Construction of flood loss function for cities lacking disaster data based on three-dimensional (object-function-array) data processing

Sci Total Environ. 2021 Jun 15:773:145649. doi: 10.1016/j.scitotenv.2021.145649. Epub 2021 Feb 5.

Abstract

Reliable loss estimation is crucial for flood risk management. As the current standard form of flood loss assessment, it is difficult to fit the Flood Inundated Depth-Loss Rate Function (FILF) due to the lack of historical data in most inland arid and semi-arid plain cities. To address the current trend of increasing flood risk, it has become increasingly important to develop a scientific and reasonable loss assessment function or model for these cities. Therefore, the flood loss rate data of several cities were transferred through amplified characteristic indices to form a loss rate transfer vector of cities lacking disaster data based on the analogy principle.
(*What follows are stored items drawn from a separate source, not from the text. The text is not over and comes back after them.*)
/-- Element i of a vector register group: the register and the bit it starts at. -/
def vecElem (vd : RegX) (size i : Nat) : Nat × Nat := ((vd.toNat + i * size / 32) % 32, 8 * (i * size % 32))
/-- A field of a vector register replaced. -/
def putField (w : BitVec 256) (lo n v : Nat) : BitVec 256 :=
  BitVec.ofNat 256 (w.toNat - nbits lo n w.toNat * 2 ^ lo + v % 2 ^ n * 2 ^ lo)

/-- An element of a vector access (R300): loaded into, or stored from, its place in the register group. One that the mask leaves out does nothing. -/
def State.hartElem (s : State) (store : Bool) (vd : RegX) (size : Nat) (e : VecEl) : HAct State :=
  let (n, lo) := vecElem (vd + BitVec.ofNat 5 e.reg) size e.num
  if !e.active then .ok s
  else if store then s.hartStore e.va (leBytes size (nbits lo (8 * size) (mget 0 s.hx.v n).toNat))
  else (s.hartRead .read e.va size 1).map fun r =>
    let t := r.2.2
    t.setHx { t.hx with v := mput t.hx.v n (putField (mget 0 t.hx.v n) lo (8 * size) (leNat r.2.1)) }

/-- The next element of a vector access: when it fails vstart names it. -/
def vecStep (store : Bool) (vd : RegX) (size : Nat) (acc : HAct State) (e : VecEl) : HAct State :=
  match acc with
  | .error h => .error h
  | .ok t => match t.hartElem store vd size e with
    | .error (.exc x u) => .error (.exc x (u.setHx { u.hx with vstart := e.num }))
    | .error .stall => .error .stall
    | .ok u => .ok u

/-- A vector access from vstart on, element by element (R300): at the first element that fails vstart names it, and the earlier ones are
performed; at the end vstart is 0. -/
def State.hartVector (s : State) (store : Bool) (vd : RegX) (size : Nat) (els : List VecEl) : HAct State :=
  ((els.filter fun e => s.hx.vstart ≤ e.num).foldl (vecStep store vd size) (.ok s)).map fun t => t.setHx { t.hx with vstart := 0 }

/-- A size a hart's access may have. -/
def hartSize (n : Nat) : Bool := n = 1 || n = 2 || n = 4 || n = 8

/-- A hart runs: its core exists, it is not stopped, and no enx.send or enx.fwait keeps it. -/
def Hart.moves (h : Hart) : Bool := !h.stopped && h.sending.isNone && h.wait_.isNone

/-- One access of a hart (R148, R300). Every access is performed at its home in program order, so that aq, rl and the fences order nothing
more. -/
def State.hartAccess (s : State) (acc : HartAcc) : HAct State :=
  let bs := leBytes acc.size acc.data.toNat
  match acc.kind with
  | .fetch => (s.hartRead .fetch acc.va acc.size 2).map fun r => r.2.2
  | .load signed => (s.hartRead .read acc.va acc.size 1).map fun r =>
      r.2.2.setHx (r.2.2.hx.setX acc.rd (extendTo signed acc.size (leNat r.2.1)))
  | .store => s.hartStore acc.va bs
  | .amo op =>
    if acc.size < 4 then .ok s
    else s.hartAtomic acc.va acc.size acc.rd fun old => some (hartAmo op acc.size old (acc.data.toNat % 2 ^ (8 * acc.size)))
  | .lr => if acc.size < 4 then .ok s else s.hartLr acc.va acc.size acc.rd
  | .sc => if acc.size < 4 then .ok s else s.hartSc acc.va bs acc.rd
  | .fence _ => .ok s
  | .vload els => s.hartVector false acc.rd acc.size els
  | .vstore els => s.hartVector true acc.rd acc.size els

/-- HART_MEMORY_ACCESS (R148, R300, R389): the access of a base instruction, checked before translation, then performed. The pc stays: the rest
of that instruction is the base machine's (log 8). A hart that an enx.send or enx.fwait keeps makes none. -/
def execEvHartMemoryAccess (core : Nat) (acc : HartAcc) (s : State) : Res :=
  .next (
    let t := { s with cur := ⟨s.cur.cell, s.cur.ctx, core⟩ }
    if Config.cores ≤ core ∨ !hartSize acc.size ∨ !t.hx.moves then s else t.hartEnd (t.hartAccess acc))

/-! The turn of a hart. -/

/-- The instruction word at a hart's program counter: a halfword, and another one when the first begins a 32-bit instruction. -/
def State.hartFetch (s : State) : HAct (BitVec 32 × State) :=
  let pc := s.hx.pc
  match s.hartRead .fetch pc 2 2 with
  | .error e => .error e
  | .ok (_, lo, s) =>
    let a := leNat lo
    if a % 4 ≠ 3 then .ok (BitVec.ofNat 32 a, s)
    else if !s.hx.capOk .fetch pc.toNat 4 then s.exc24 0x28 pc
    else match s.hartRead .fetch (pc + 2) 2 2 with
      | .error e => .error e
      | .ok (_, hi, s) => .ok (BitVec.ofNat 32 (a + 65536 * leNat hi), s)

/-- A word of the custom opcodes of Xenx (R302). -/
def customWord (w : BitVec 32) : Bool := w.toNat % 128 = 0x0B || w.toNat % 128 = 0x2B

end Sys2Proof.Machine
end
Three-dimensional data processing rules were then set, including the priority sequence of object dimensional variance and the greatest correlation coefficient (CC) of the joint dimension of function and array. Finally, a FILF of cities lacking disaster data was constructed after three-level optimization. The FILF of eight property types was calculated taking Zhengzhou City, China, as the study area. The optimal function and array dimensions were F6 (Biquadratic) and D4-D6, respectively. All CCs exceeded 0.9935, with an average of 0.9971. The joint fitting results also showed that the function dimension was more sensitive to the FILF than the array dimension. The simulated total flood loss of the Jinshui District in 20 years was 2.46 billion yuan, and there was clear spatial disparity in economic loss. This study is expected to resolve the problem of the absence of a loss function in cities or regions lacking data to support urban flood risk management.

Keywords: Beta distribution; Correlation coefficient; Data mining; Space transfer; Three-level optimization.